Directions for this task -
Nothing but the lines from the one containing "t.turbine = s.turbine" to the end of the records below should be output, each exactly as written.

Start of Data shown

-- ==== Sys2Proof/Certificates/Slice0/Obligations.lean ====
section
/-! DEFINITION. The statements for the provers, each from numbered rules of spec/ or from the model's own laws. -/

open Sys2Proof Sys2Proof.Machine

/-! ### The queue, resets and the end of LOADING -/

/-- Every step takes the command at the front of the queue and is that command's effect on the rest. With no
command waiting the block idles, the model's own choice: notes/assumptions/3.md. -/
def Obligations.StepRunsFrontCommand : Prop :=
  (∀ (c : Instr) (rest : List Instr) (s : State), s.pending = c :: rest →
     step s = exec c { s with pending := rest }) ∧
  (∀ s : State, s.pending = [] → step s = .next s)

/-- The state after reset and the two resets in any state. A power-on leaves, block by block, the values the
spec gives (R18, R33, R59, R73, R88, R104, R117, R131, R148, R159, R169, R171, R173). POWER_ON_RESET in any
state leaves every block at its reset values, but the nonvolatile slots and sequence numbers of the store
(R169) and the strap and SUPPLY LOW inputs (notes/assumptions/6.md); cause POWER-ON, mode LOADING. PIN_RESET:
the cause follows the warning mark (R173); kept are the remembered tag (R172), the tie's schedule slots and
open period (R131), the interval, remainders and minute accumulator (R148), the time value and, lowered to
FREE, its quality (R159), the store with its hold queue, the commit cut off (R161, R169). The time value at
the reset, from which a kept span counts its missing seconds, is notes/assumptions/23.md; that the gap is 0
until the end of LOADING, notes/assumptions/26.md. That no backoff wait runs and that the sums behind the
purchased fraction are 0 is notes/assumptions/6.md. The messages sent, the free values and the queue are the
model's own. -/
def Obligations.ResetsSetEveryBlock : Prop :=
  ((State.reset.liu.tx = [] ∧ State.reset.liu.rx = [] ∧ State.reset.liu.drops = 0 ∧
     State.reset.liu.backoff = none ∧ State.reset.liu.clash = none ∧
     ∀ l, State.reset.liu.lastEdge.get l = .release) ∧
   State.reset.peers = [] ∧
   (State.reset.se.roundTimer = none ∧ State.reset.se.roundCount = 0 ∧ State.reset.se.grant = 0 ∧
     State.reset.se.minGrant = 0 ∧ State.reset.se.shortfallCount = 0 ∧ State.reset.se.excessCount = 0 ∧
     State.reset.se.capability = none ∧ State.reset.se.measured = none ∧ State.reset.se.fallback = true ∧
     ∀ m, State.reset.se.results.get m = ⟨0, none, 0, 0⟩) ∧
   State.reset.hu = ⟨0, .none, none, none, none, []⟩ ∧
   (∀ l, State.reset.cu.get l = ⟨false, [], false⟩) ∧
   (∀ l, State.reset.rl.get l = ⟨.idle, 0, none, none⟩) ∧
   State.reset.fu = ⟨.unknown, none, none, none⟩ ∧
   State.reset.tie = ⟨none, none, none, false, 0, .none, none⟩ ∧
   (State.reset.turbine.baseMin = 0 ∧ State.reset.turbine.baseMax = 0) ∧
   (State.reset.mu.demand = none ∧ State.reset.mu.held = none ∧ State.reset.mu.fraction = 0 ∧
     State.reset.mu.worksRem = 0 ∧ State.reset.mu.purchRem = 0 ∧ State.reset.mu.minuteAcc = 0 ∧
     State.reset.mu.openInterval = none) ∧
   (State.reset.dc.time = ⟨0, 0⟩ ∧ State.reset.dc.quality = .unset ∧ State.reset.dc.syncTimer = none ∧
     State.reset.dc.pendingStep = none ∧ State.reset.dc.hold = none ∧ State.reset.dc.spanStart = none ∧
     State.reset.dc.timeTimer = none ∧ State.reset.dc.trimAcc = 0) ∧
   (State.reset.rs.holdQueue = [] ∧ State.reset.rs.inFlight = false ∧ State.reset.rs.slotA = none ∧
     State.reset.rs.slotB = none) ∧
   State.reset.fp.link = .up ∧
   (State.reset.mc.mode = .loading ∧ State.reset.mc.cause = .powerOn ∧ State.reset.mc.faults = [] ∧
     State.reset.mc.rememberedTag = none ∧ State.reset.mc.warning = false ∧
     State.reset.mc.waitingRequest = none ∧ State.reset.mc.lastStandby = .none ∧
     State.reset.mc.latch = ⟨false, false, Six.all false⟩)) ∧
  (∀ s : State, ∃ t, exec .powerOnReset s = .next t ∧
     t.liu = State.reset.liu ∧ t.peers = [] ∧ t.se = State.reset.se ∧ t.hu = State.reset.hu ∧
     t.cu = State.reset.cu ∧ t.rl = State.reset.rl ∧ t.fu = State.reset.fu ∧ t.tie = State.reset.tie ∧
     t.turbine = State.reset.turbine ∧ t.mu = State.reset.mu ∧ t.dc = State.reset.dc ∧
     t.rs = { State.reset.rs with slots := s.rs.slots, nextSeq := s.rs.nextSeq, newest := s.rs.newest } ∧
     t.fp = { State.reset.fp with out := s.fp.out } ∧
     t.mc = { State.reset.mc with node := s.mc.node, supplyLow := s.mc.supplyLow } ∧
     t.mc.mode = .loading ∧ t.mc.cause = .powerOn ∧ t.pending = s.pending) ∧
  (∀ s : State, ∃ t, exec .pinReset s = .next t ∧
     t.liu = State.reset.liu ∧ t.peers = [] ∧ t.se = State.reset.se ∧ t.hu = State.reset.hu ∧
     t.cu = State.reset.cu ∧ t.rl = State.reset.rl ∧ t.fu = State.reset.fu ∧ t.turbine = State.reset.turbine ∧
     t.tie = { State.reset.tie with
       slotA := s.tie.slotA, slotB := s.tie.slotB, openPeriod := s.tie.openPeriod } ∧
     t.mu = { State.reset.mu with
       worksRem := s.mu.worksRem, purchRem := s.mu.purchRem, minuteAcc := s.mu.minuteAcc
       openInterval := s.mu.openInterval } ∧
     t.dc = { State.reset.dc with
       time := s.dc.time, resetTime := s.dc.time
       quality := if s.dc.quality = .unset then .unset else .free } ∧
     t.rs = { s.rs with inFlight := false, slotA := none, slotB := none, reads := 0 } ∧
     t.fp = { State.reset.fp with out := s.fp.out } ∧
     t.mc = { State.reset.mc with
       node := s.mc.node, rememberedTag := s.mc.rememberedTag, supplyLow := s.mc.supplyLow
       cause := if s.mc.warning then .pinAfterWarning else .pin } ∧
     t.pending = s.pending)

/-- LOAD_COMPLETE with an image that passes every check: LISTEN-IN with its HELLO the one entry of the queue,
the configuration and its tag taken, the round timer at the period, fallback with the fallback setpoint in
force and its SETPOINT the one message sent, the link timer at 10 s, a holder's level timer at 30 s, a tie's
TIME timer at 60 s (R36, R37, R52, R65, R154, R171, R172, R174). CONFIG STEP is raised, once, exactly where a step
was replaced, and TIME FREE exactly at a TOWNHEAT or EXPORT TIE whose quality is not SYNCED, each with the time value;
no other fault is raised, and one that stands keeps its entry (R92, R153, R180). Which of the two comes first is
notes/assumptions/24.md. -/
def Obligations.GoodImageEntersListenIn : Prop :=
  ∀ (strap : Node) (bytes : List Byte) (img : RawImage) (r : Role) (s : State),
    s.mc.mode = .loading → s.liu.tx = [] → rawImage bytes = some img → outcomeOf strap img = .ok →
    imageRole img = some r →
    ∃ t, exec (.loadComplete strap (some bytes)) s = .next t ∧
      t.mc.mode = .listenIn ∧ t.mc.loadOutcome = .ok ∧ t.mc.node = strap ∧
      t.mc.config = configOf r img ∧ t.mc.config.role = some r ∧ t.mc.rememberedTag = some img.computed ∧
      t.liu = { s.liu with tx :=
        [⟨.hello (some r) (mainsByte (stationMains (configOf r img))) (configOf r img).period img.computed,
          0, none, false⟩] } ∧
      t.se.roundTimer = some (configOf r img).period ∧ t.se.roundCount = 0 ∧ t.se.fallback = true ∧
      (∀ m, wantMain (configOf r img) = some m →
        t.se.setpoint = (configOf r img).fallbackSetpoint ∧
        t.fp.out = s.fp.out ++ [.setpoint m (configOf r img).fallbackSetpoint]) ∧
      (wantMain (configOf r img) = none → t.fp.out = s.fp.out) ∧
      t.fp.linkTimer = some 10 ∧ t.fp.statusTimer = none ∧ t.fp.link = s.fp.link ∧
      t.dc.trim = imageTrim (some img) ∧ t.dc.trimAcc = 0 ∧ t.dc.time = s.dc.time ∧
      t.hu = { s.hu with levelTimer := if r = .holder then some 30 else s.hu.levelTimer } ∧
      t.dc.timeTimer = (if r = .exportTie then some 60 else s.dc.timeTimer) ∧
      (s.mc.faults.length ≤ 6 →
        let raised := fun kind => kind = .configStep ∧ (∃ l, ∃ st ∈ ((configOf r img).lines.get l).steps,
            st.replaced = true) ∨
          kind = .timeFree ∧ (r = .townheat ∨ r = .exportTie) ∧ s.dc.quality ≠ .synced
        ∃ new, t.mc.faults = s.mc.faults ++ new ∧ (new.map FaultEntry.kind).Nodup ∧
          ∀ e, e ∈ new ↔ e.raised = s.dc.time ∧ raised e.kind ∧ ∀ x ∈ s.mc.faults, x.kind ≠ e.kind) ∧
      t.peers = s.peers ∧ t.fu = s.fu ∧ t.rl = s.rl ∧
      (∀ l, (t.cu.get l).own = (s.cu.get l).own ∧ (t.cu.get l).sources = (s.cu.get l).sources) ∧
      t.pending = s.pending

/-- LOAD_COMPLETE with any other outcome: LISTEN-ONLY as an UNCONFIGURED station with the outcome shown, the
LEAVE queued, the HELLO timer at 60 s, the NODE STATUS timer at 10 s, the remembered tag kept; no interval, no
period and no peer entry changes (R17, R170, R172, R174). Where the image passed checks 1 and 2 and its NODE
names a role that wants on a main the image makes known, that main's setpoint output is NODE's fallback value
and SETPOINT sends it; in any other case none is sent (R52). NODE STATUS is the last message of the event,
after the SETPOINT: that order is the model's inference, not R170's or R174's, notes/assumptions/31.md. -/
def Obligations.BadImageEntersListenOnly : Prop :=
  ∀ (strap : Node) (image : Option (List Byte)) (s : State),
    s.mc.mode = .loading → s.liu.tx = [] → loadOutcomeOf strap (image.bind rawImage) ≠ .ok →
    ∃ t, exec (.loadComplete strap image) s = .next t ∧
      t.mc = { s.mc with
        mode := .listenOnly, node := strap, config := StationConfig.unconfigured, helloTimer := some 60
        loadOutcome := loadOutcomeOf strap (image.bind rawImage) } ∧
      t.liu = { s.liu with tx := [⟨.leave .unconfigured, 0, none, false⟩] } ∧
      (∃ sent : Option (Main × Nat),
        t.se = (match sent with
          | some x => { s.se with setpoint := x.2 }
          | none => s.se) ∧
        t.fp = { s.fp with
          statusTimer := some 10, linkTimer := some 10
          out := s.fp.out ++ (match sent with
            | some x => [.setpoint x.1 x.2]
            | none => []) ++ [.nodeStatus (nodeStatus t)] } ∧
        (image.bind rawImage = none → sent = none) ∧
        ∀ img, image.bind rawImage = some img →
          let node := bodyAt img 1
          let mainA := bodyAt img 2
          let value := Nat.min (at2 node 3) 20000
          (img.stored ≠ img.computed ∨ node = [] ∨ 7 ≤ at1 node 1 → sent = none) ∧
          ∀ r, img.stored = img.computed → node ≠ [] → roleCode r = at1 node 1 →
            (r = .turbine ∨ r = .townheat → sent = some (.m2, value)) ∧
            (r = .consumer ∨ r = .boiler → (mainA = [] → sent = none) ∧
              (mainA ≠ [] → ∃ m, mainNumber m = Nat.min (at1 mainA 0) 1 ∧ sent = some (m, value))) ∧
            (r = .producer ∨ r = .holder ∨ r = .exportTie → sent = none)) ∧
      t.dc = { s.dc with trim := imageTrim (image.bind rawImage), trimAcc := 0 } ∧
      t.peers = s.peers ∧ t.hu = s.hu ∧ t.cu = s.cu ∧ t.rl = s.rl ∧ t.fu = s.fu ∧ t.tie = s.tie ∧
      t.turbine = s.turbine ∧ t.mu = s.mu ∧ t.rs.holdQueue = s.rs.holdQueue ∧ t.rs.nextSeq = s.rs.nextSeq ∧
      t.pending = s.pending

End of Data shown

Response box -
      t.turbine = s.turbine ∧ t.mu = s.mu ∧ t.rs.holdQueue = s.rs.holdQueue ∧ t.rs.nextSeq = s.rs.nextSeq ∧
      t.pending = s.pending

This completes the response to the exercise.